Records to process:
========================
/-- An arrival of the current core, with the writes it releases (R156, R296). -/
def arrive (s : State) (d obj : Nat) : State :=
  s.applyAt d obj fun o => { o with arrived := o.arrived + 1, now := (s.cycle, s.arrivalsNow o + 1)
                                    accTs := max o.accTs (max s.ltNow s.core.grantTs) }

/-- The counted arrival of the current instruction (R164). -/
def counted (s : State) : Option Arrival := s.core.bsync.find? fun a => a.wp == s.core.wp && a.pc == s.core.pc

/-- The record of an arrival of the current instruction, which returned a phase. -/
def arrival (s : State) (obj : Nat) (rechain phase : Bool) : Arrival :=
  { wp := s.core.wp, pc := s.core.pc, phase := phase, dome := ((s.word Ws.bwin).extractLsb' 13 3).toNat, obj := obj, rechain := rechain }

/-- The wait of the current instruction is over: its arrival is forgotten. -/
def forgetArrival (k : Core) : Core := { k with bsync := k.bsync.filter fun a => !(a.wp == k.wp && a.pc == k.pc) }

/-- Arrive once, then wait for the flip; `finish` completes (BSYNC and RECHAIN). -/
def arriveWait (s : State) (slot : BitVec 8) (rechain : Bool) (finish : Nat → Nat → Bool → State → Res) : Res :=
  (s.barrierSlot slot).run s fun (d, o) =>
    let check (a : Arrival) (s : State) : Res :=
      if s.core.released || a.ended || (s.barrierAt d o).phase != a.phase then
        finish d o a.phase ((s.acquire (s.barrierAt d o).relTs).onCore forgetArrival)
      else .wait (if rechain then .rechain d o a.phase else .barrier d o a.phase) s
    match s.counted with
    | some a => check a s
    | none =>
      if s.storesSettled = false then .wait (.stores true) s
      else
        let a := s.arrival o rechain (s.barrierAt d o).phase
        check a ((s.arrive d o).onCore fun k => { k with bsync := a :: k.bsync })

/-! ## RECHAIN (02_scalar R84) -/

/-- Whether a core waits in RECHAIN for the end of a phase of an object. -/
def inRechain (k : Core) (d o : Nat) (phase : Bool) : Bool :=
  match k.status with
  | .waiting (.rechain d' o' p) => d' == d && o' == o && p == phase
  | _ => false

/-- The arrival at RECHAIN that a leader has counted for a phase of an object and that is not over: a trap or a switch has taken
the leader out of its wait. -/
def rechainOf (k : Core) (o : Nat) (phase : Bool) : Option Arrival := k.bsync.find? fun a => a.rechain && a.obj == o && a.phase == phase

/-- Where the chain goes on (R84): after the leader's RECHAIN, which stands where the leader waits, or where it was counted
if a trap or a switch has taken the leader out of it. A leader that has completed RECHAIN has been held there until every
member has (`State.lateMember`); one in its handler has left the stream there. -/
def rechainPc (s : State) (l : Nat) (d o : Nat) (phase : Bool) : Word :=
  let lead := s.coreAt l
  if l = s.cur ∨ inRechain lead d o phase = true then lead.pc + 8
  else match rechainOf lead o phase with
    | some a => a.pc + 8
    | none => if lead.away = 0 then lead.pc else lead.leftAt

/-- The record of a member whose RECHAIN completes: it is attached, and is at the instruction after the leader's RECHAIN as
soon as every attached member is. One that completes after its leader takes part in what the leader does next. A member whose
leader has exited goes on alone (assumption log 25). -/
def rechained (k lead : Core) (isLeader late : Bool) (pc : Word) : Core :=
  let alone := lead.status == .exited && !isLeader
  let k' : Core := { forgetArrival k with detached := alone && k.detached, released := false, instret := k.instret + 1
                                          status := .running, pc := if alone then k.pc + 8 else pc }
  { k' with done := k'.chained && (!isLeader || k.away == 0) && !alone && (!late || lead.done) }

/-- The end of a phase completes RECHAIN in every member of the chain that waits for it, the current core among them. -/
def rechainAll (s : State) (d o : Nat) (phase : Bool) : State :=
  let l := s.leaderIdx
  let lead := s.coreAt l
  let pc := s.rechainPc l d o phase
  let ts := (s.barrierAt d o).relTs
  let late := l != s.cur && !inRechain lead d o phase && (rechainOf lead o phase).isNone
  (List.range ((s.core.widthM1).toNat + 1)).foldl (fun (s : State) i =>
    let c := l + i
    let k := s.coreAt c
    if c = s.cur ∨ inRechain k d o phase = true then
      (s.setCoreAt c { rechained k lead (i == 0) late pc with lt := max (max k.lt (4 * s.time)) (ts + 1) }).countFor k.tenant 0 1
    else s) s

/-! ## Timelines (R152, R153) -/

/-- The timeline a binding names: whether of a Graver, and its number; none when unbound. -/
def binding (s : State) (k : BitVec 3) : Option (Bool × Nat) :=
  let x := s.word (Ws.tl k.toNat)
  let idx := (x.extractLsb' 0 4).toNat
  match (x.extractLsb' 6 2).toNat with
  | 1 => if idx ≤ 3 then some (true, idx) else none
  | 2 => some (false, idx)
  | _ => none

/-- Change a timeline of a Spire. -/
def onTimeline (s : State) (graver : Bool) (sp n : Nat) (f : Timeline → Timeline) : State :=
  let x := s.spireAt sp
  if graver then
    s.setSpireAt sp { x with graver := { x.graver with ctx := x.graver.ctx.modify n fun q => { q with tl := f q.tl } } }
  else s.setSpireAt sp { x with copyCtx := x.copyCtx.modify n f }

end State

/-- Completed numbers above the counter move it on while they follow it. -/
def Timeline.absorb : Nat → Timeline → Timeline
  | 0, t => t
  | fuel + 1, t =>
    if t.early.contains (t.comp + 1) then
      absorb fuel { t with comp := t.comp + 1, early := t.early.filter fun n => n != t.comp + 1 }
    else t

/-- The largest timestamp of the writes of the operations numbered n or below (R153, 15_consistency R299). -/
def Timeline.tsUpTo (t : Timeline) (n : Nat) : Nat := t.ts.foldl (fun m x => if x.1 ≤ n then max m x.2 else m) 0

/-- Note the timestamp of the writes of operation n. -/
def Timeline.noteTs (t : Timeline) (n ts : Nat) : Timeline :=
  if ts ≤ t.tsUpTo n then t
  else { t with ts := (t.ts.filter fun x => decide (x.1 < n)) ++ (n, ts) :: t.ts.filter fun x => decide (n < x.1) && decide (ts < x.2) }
========================
Restate word for word the entries above, starting at the line with "(List.range ((s.core.widthM1).toNat +" and ending at the line with "15_consistency R299). -/", inclusive, and no others.

Response to this task:
  (List.range ((s.core.widthM1).toNat + 1)).foldl (fun (s : State) i =>
    let c := l + i
    let k := s.coreAt c
    if c = s.cur ∨ inRechain k d o phase = true then
      (s.setCoreAt c { rechained k lead (i == 0) late pc with lt := max (max k.lt (4 * s.time)) (ts + 1) }).countFor k.tenant 0 1
    else s) s

/-! ## Timelines (R152, R153) -/

/-- The timeline a binding names: whether of a Graver, and its number; none when unbound. -/
def binding (s : State) (k : BitVec 3) : Option (Bool × Nat) :=
  let x := s.word (Ws.tl k.toNat)
  let idx := (x.extractLsb' 0 4).toNat
  match (x.extractLsb' 6 2).toNat with
  | 1 => if idx ≤ 3 then some (true, idx) else none
  | 2 => some (false, idx)
  | _ => none

/-- Change a timeline of a Spire. -/
def onTimeline (s : State) (graver : Bool) (sp n : Nat) (f : Timeline → Timeline) : State :=
  let x := s.spireAt sp
  if graver then
    s.setSpireAt sp { x with graver := { x.graver with ctx := x.graver.ctx.modify n fun q => { q with tl := f q.tl } } }
  else s.setSpireAt sp { x with copyCtx := x.copyCtx.modify n f }

end State

/-- Completed numbers above the counter move it on while they follow it. -/
def Timeline.absorb : Nat → Timeline → Timeline
  | 0, t => t
  | fuel + 1, t =>
    if t.early.contains (t.comp + 1) then
      absorb fuel { t with comp := t.comp + 1, early := t.early.filter fun n => n != t.comp + 1 }
    else t

/-- The largest timestamp of the writes of the operations numbered n or below (R153, 15_consistency R299). -/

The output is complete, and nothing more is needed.